Brown’s stance contrasts sharply with that of Rosen, who in 2017 voted against Republican attempts to appeal the ACA while serving as a representative in the US House and was among the key votes in support of the IRA’s passage as a senator in 2022.
“This new law will usher in a new era of increased access to and affordability of lifesaving prescription medication for Nevada seniors, and because private insurance often follows Medicare, the new negotiation authority included in the bill could end up lowering prescription drug costs not only for seniors but for all families,” Rosen said during a 2022 event, shortly after the IRA was signed into law.

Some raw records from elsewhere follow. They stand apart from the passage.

-- ==== Sys2Proof/Tests/Slice0.lean ====
section
/-! SUPPORT. Tests: ill-formed commands, small steps, and for each statement's clauses a state and operands that meet its
hypotheses. -/

namespace Sys2Proof.Tests

set_option Elab.async false

open Sys2Proof.Machine

/-- Every supply is up and every domain is on. -/
def onPower : Power := { Power.reset with stage := .up, pgood := true, mains := 12000, ana := 5000, io := 3300, fdoSwitches := false, dom := (List.range 12).map fun d => (d, .on) }

/-- A running LIT, provisioned, in phase 9. -/
def up : State := { State.reset with
  power := { onPower with fdoSwitches := true, oselOwn := true, oselFb := true },
  boot := { Boot.reset with phase := 9 },
  lens := { State.reset.lens with state := 2 },
  pair := { Pair.reset with role := 1, own := true, elig := 0, synced := true },
  log := { Log.reset with ready := true },
  sec := { Security.reset with state := 2, seed := List.replicate 32 (byteOf 7) } }

/-- Its SHADE. -/
def shade : State := { up with power := { up.power with fdoSwitches := false, oselOwn := false, oselFb := false }, pair := { up.pair with role := 2, own := false, partnerRole := 1 } }

theorem of_accepted {s : State} {q : Requester} {k : Nat} {v : Val} (h : s.serves q.who = true ∧ s.access.pendingForwards = [] ∧
    s.writeCode q k = 0 ∧ valueCode k v = 0 ∧ (configEntry k = true → s.ownerCode (s.putVal k v) k v = 0) ∧
    overBudget s (s.applyItems q [(k, v)]).2 = false ∧ overlayFull (s.applyItems q [(k, v)]).2.access.overlay = false ∧
    (s.lit = true → s.pair.partnerRole = 2 → forwardedItem k v = false)) : Accepted s q k v := by
  obtain ⟨h1, h2, h3, h4, h5, h6, h7, h8⟩ := h
  exact ⟨h1, h2, h3, h4, h5, h6, h7, h8⟩

theorem of_heard {s : State} {m : MapMsg} {x : Session} (h : m.sess ≤ 8 ∧ s.session m.sess = some x ∧ s.inSequence = false ∧
    s.serves m.sess = true ∧ s.access.pendingForwards = [] ∧ malformed m = false) : Heard s m x :=
  ⟨h.1, h.2.1, h.2.2.1, h.2.2.2.1, h.2.2.2.2.1, h.2.2.2.2.2⟩

theorem of_served {s : State} {m : MapMsg} {x : Session} (h : (m.sess ≤ 8 ∧ s.session m.sess = some x ∧ s.inSequence = false ∧
    s.serves m.sess = true ∧ s.access.pendingForwards = [] ∧ malformed m = false) ∧ m.tid ≠ 0 ∧
    (x.window.find? fun e => e.tid == m.tid) = none ∧
    (x.lastId = none ∨ x.lastId = some 4294967295 ∧ m.tid < 1000) ∧
    (x.transfer.all fun y => y.down || y.key != ek m.index m.sub) = true) : Served s m x where
  range := h.1.1
  opened := h.1.2.1
  power := h.1.2.2.1
  serves := h.1.2.2.2.1
  busy := h.1.2.2.2.2.1
  formed := h.1.2.2.2.2.2
  tid := h.2.1
  fresh := h.2.2.1
  later := by
    intro n hn
    rcases h.2.2.2.1 with k | k
    · simp [k] at hn
    · rw [hn] at k
      have e : n = 4294967295 := by simpa using k.1
      have l := k.2
      have z := h.2.1
      subst e
      omega
  idle := by
    intro y hy
    have k := h.2.2.2.2
    rw [hy] at k
    simpa using k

Rosen also fought to include funding for a new veterans’ hospital in Reno in last year’s budget. Rosen has further joined Democratic colleagues in advancing proposals to codify access to abortion and birth control at the federal level, and has pushed for expanding healthcare access in the mostly rural swaths of northern Nevada as well.
Repealing the ACA through Congress would likely require Republican majorities in the House and Senate, but any meaningful change to the program through executive action or otherwise could affect nearly half-a-million people in Nevada.